Diagnosis of MDS and AML

Hematological diagnosis was made by morphological and cytochemical studies of peripheral blood and BM smears. The FAB (French-American-British) Cooperative Group criteria were used (29). Immunophenotypes of leukemic cells were analyzed by flow cytometry study using routine monoclonal antibodies.

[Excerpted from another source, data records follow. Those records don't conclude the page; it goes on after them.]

section
/-!
PROOFS. Heartbeat monitors of the primaries (R323, R324), and the STANDBY timer (R326).
-/
namespace Sys2Proof.Machine

/-! ### A monitor that becomes LOST (R324) -/

theorem State.hbLose_lost (s : State) (k : Fin 2) :
    ((s.hbLose k).hbAt k).alive = false ∧ ((s.hbLose k).hbAt k).run = 0 ∧
      ((s.hbLose k).hbAt k).lastEdge = (s.hbAt k).lastEdge ∧ ((s.hbLose k).hbAt k).early = (s.hbAt k).early := by
  rw [State.hbLose_at]
  split
  · exact ⟨rfl, rfl, rfl, rfl⟩
  · rename_i h
    exact ⟨Bool.eq_false_iff.2 h, rfl, rfl, rfl⟩

/-- A loss that is due finds the monitor ALIVE: it is dated and counted. -/
theorem State.hbLost_due {s : State} {k : Fin 2} {own : Bool} (h : s.hbLostDue k own = true) :
    (s.hbLost k own).hbAt k =
      { s.hbAt k with alive := false, run := 0, lostSince := s.beat, losses := satInc 65535 (s.hbAt k).losses } := by
  have alive : (s.hbAt k).alive = true := by
    simp only [State.hbLostDue, Bool.and_eq_true] at h
    exact h.1.2
  rw [State.hbLost, if_pos h, State.hbLose_at, if_pos alive]

theorem State.hbPersistSet_due {s : State} {k : Fin 2} (h : s.hbPersistDue k = true) :
    (s.hbPersistSet k).hbAt k = { s.hbAt k with persist := true } := by
  rw [State.hbPersistSet, if_pos h, State.modHb_at]

/-! ### Edges (R323, R324) -/

/-- A monitor that has seen an edge in beat `b`, `i` beats after the last one. -/
def HbMon.edge (x : HbMon) (level : Bool) (b i : Nat) : HbMon :=
  { x with level := level, lastEdge := some b, lastInterval := min 65535 i }

section
variable {s : State} {k : Fin 2} {level : Bool} {own : Nat} (he : s.hbEn k = true) (hl : (s.hbAt k).level ≠ level)
  (hr : ¬(s.hbRising k = true ∧ level = false))
include he hl hr

theorem State.hbEdge_first (h : (s.hbAt k).lastEdge = none) :
    (s.hbEdge k level own true).hbAt k = { s.hbAt k with level := level, lastEdge := some s.beat } := by
  simp only [State.hbEdge, he, hl, hr, h, Bool.true_eq_false, or_self, if_false, State.modHb_at]

variable {p i : Nat} (h : (s.hbAt k).lastEdge = some p) (hi : (if s.hbRc k then own else s.beat - p) = i)
include h hi

/-- A later edge is judged by its interval: too early, too late, or one more of the run. -/
theorem State.hbEdge_judged :
    ∃ u : State, u.hbAt k = (s.hbAt k).edge level s.beat i ∧
      (i < s.hbMin k →
        s.hbEdge k level own true = (u.modHb k fun y => { y with lastEdge := none, early := satInc 65535 y.early }).hbLose k) ∧
      (s.hbMin k ≤ i → s.hbMax k < i → s.hbEdge k level own true = u.hbLose k) ∧
      (s.hbMin k ≤ i → i ≤ s.hbMax k → s.hbEdge k level own true =
        let v := u.modHb k fun y => { y with run := satInc 255 (s.hbAt k).run }
        if (s.hbAt k).alive = false ∧ satInc 255 (s.hbAt k).run ≥ s.hbAlive k then
          (v.modHb k fun y => { y with alive := true, persist := false }).event 0x2100 (k + 256)
        else v) := by
  refine ⟨(s.modHb k fun y => { y with level := level }).modHb k fun y => { y with lastEdge := some s.beat, lastInterval := min 65535 i },
    ?_, fun h1 => ?_, fun h1 h2 => ?_, fun h1 h2 => ?_⟩
  · rw [State.modHb_at, State.modHb_at]
    rfl
  all_goals simp only [State.hbEdge, he, hl, hr, h, hi, Bool.true_eq_false, or_self, if_false]
  · rw [if_pos h1]
  · rw [if_neg (Nat.not_lt.2 h1), if_pos h2]
  · rw [if_neg (Nat.not_lt.2 h1), if_neg (Nat.not_lt.2 h2)]

theorem State.hbEdge_early (hmin : i < s.hbMin k) :
    ((s.hbEdge k level own true).hbAt k).alive = false ∧ ((s.hbEdge k level own true).hbAt k).run = 0 ∧
      ((s.hbEdge k level own true).hbAt k).lastEdge = none ∧
      ((s.hbEdge k level own true).hbAt k).early = satInc 65535 (s.hbAt k).early := by
  obtain ⟨u, hu, early, -, -⟩ := State.hbEdge_judged he hl hr h hi
  rw [early hmin]
  have lost := (u.modHb k fun y => { y with lastEdge := none, early := satInc 65535 y.early }).hbLose_lost k
  rwa [State.modHb_at, hu] at lost

theorem State.hbEdge_late (hmin : s.hbMin k ≤ i) (hmax : s.hbMax k < i) :
    ((s.hbEdge k level own true).hbAt k).alive = false ∧ ((s.hbEdge k level own true).hbAt k).run = 0 ∧
      ((s.hbEdge k level own true).hbAt k).lastEdge = some s.beat := by
  obtain ⟨u, hu, -, late, -⟩ := State.hbEdge_judged he hl hr h hi
  rw [late hmin hmax]
  obtain ⟨alive, run, lastEdge, -⟩ := u.hbLose_lost k
  exact ⟨alive, run, lastEdge.trans (by rw [hu]; rfl)⟩

theorem State.hbEdge_inside (hmin : s.hbMin k ≤ i) (hmax : i ≤ s.hbMax k) :
    ((s.hbEdge k level own true).hbAt k).lastEdge = some s.beat ∧
      ((s.hbEdge k level own true).hbAt k).run = satInc 255 (s.hbAt k).run ∧
      ((s.hbEdge k level own true).hbAt k).losses = (s.hbAt k).losses ∧
      ((s.hbEdge k level own true).hbAt k).alive = ((s.hbAt k).alive || decide (s.hbAlive k ≤ satInc 255 (s.hbAt k).run)) := by
  obtain ⟨u, hu, -, -, inside⟩ := State.hbEdge_judged he hl hr h hi
  rw [inside hmin hmax]
  dsimp only
  split
  · rename_i ha
    rw [State.event_hb, State.modHb_at, State.modHb_at, hu]
    exact ⟨rfl, rfl, rfl, by simp [ha.2]⟩
  · rename_i ha
    rw [State.modHb_at, hu]
    refine ⟨rfl, rfl, rfl, ?_⟩
    cases hx : (s.hbAt k).alive with
    | true => exact hx
    | false => simpa [HbMon.edge, hx] using ha

end

/-! ### The STANDBY timer (R326) -/

/-- A wake request in STANDBY starts a wake from its source. -/
theorem State.wakeRequest_wakes {s : State} (n : Nat) (hn : s.pwr.entering = none) (hs : s.pwr.standby = true) (hw : s.pwr.waking = false) :
    (s.wakeRequest n).pwr = { s.pwr with waking := true } ∧ (s.wakeRequest n).wd.wakePending = true ∧ (s.wakeRequest n).wd.wakeSrc = n := by
  refine ⟨(s.wakeRequest_waking n hn hs hw).1, ?_⟩
  rw [State.wakeRequest, if_neg (by simp [hn]), if_pos ⟨hs, hw⟩]
  dsimp only
  split
  · exact ⟨rfl, rfl⟩
  · rw [(State.irqSet_rel ..).frame .wd (by decide)]
    exact ⟨rfl, rfl⟩

theorem State.standbyTimer_due {s : State} (hs : s.pwr.standby = true) (h0 : s.standbyPeriod ≠ 0)
    (h : s.wd.standbySince + s.standbyPeriod ≤ s.beat) : s.standbyTimer = s.wakeRequest 2 := if_pos ⟨hs, h0, h⟩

Leukemic Cells and Cytogenetics

The patient's bone marrow (BM) cells and peripheral blood leukemic cells were obtained for research analysis after informed consent. Cytogenetic analysis was by routine G-banding using a Giemsa staining technique. Metaphase cells were examined from direct preparations and short-term culture (24-72 h). The karyotypes were described according to the International System for Cytogenetic Nomenclature (30).

Leukemia Cell Lines

UCSD/AML 1 cell line (31) with t(3;3), Kasumi-4 (32) with inv(3) and the MOLT16 cell line (33) which was originally established from T-cell ALL were used in the experiments. The UT-7 cell line was kindly provided by Dr Komatsu (Jichi Medical School) and was used as a control for PFGE as described later.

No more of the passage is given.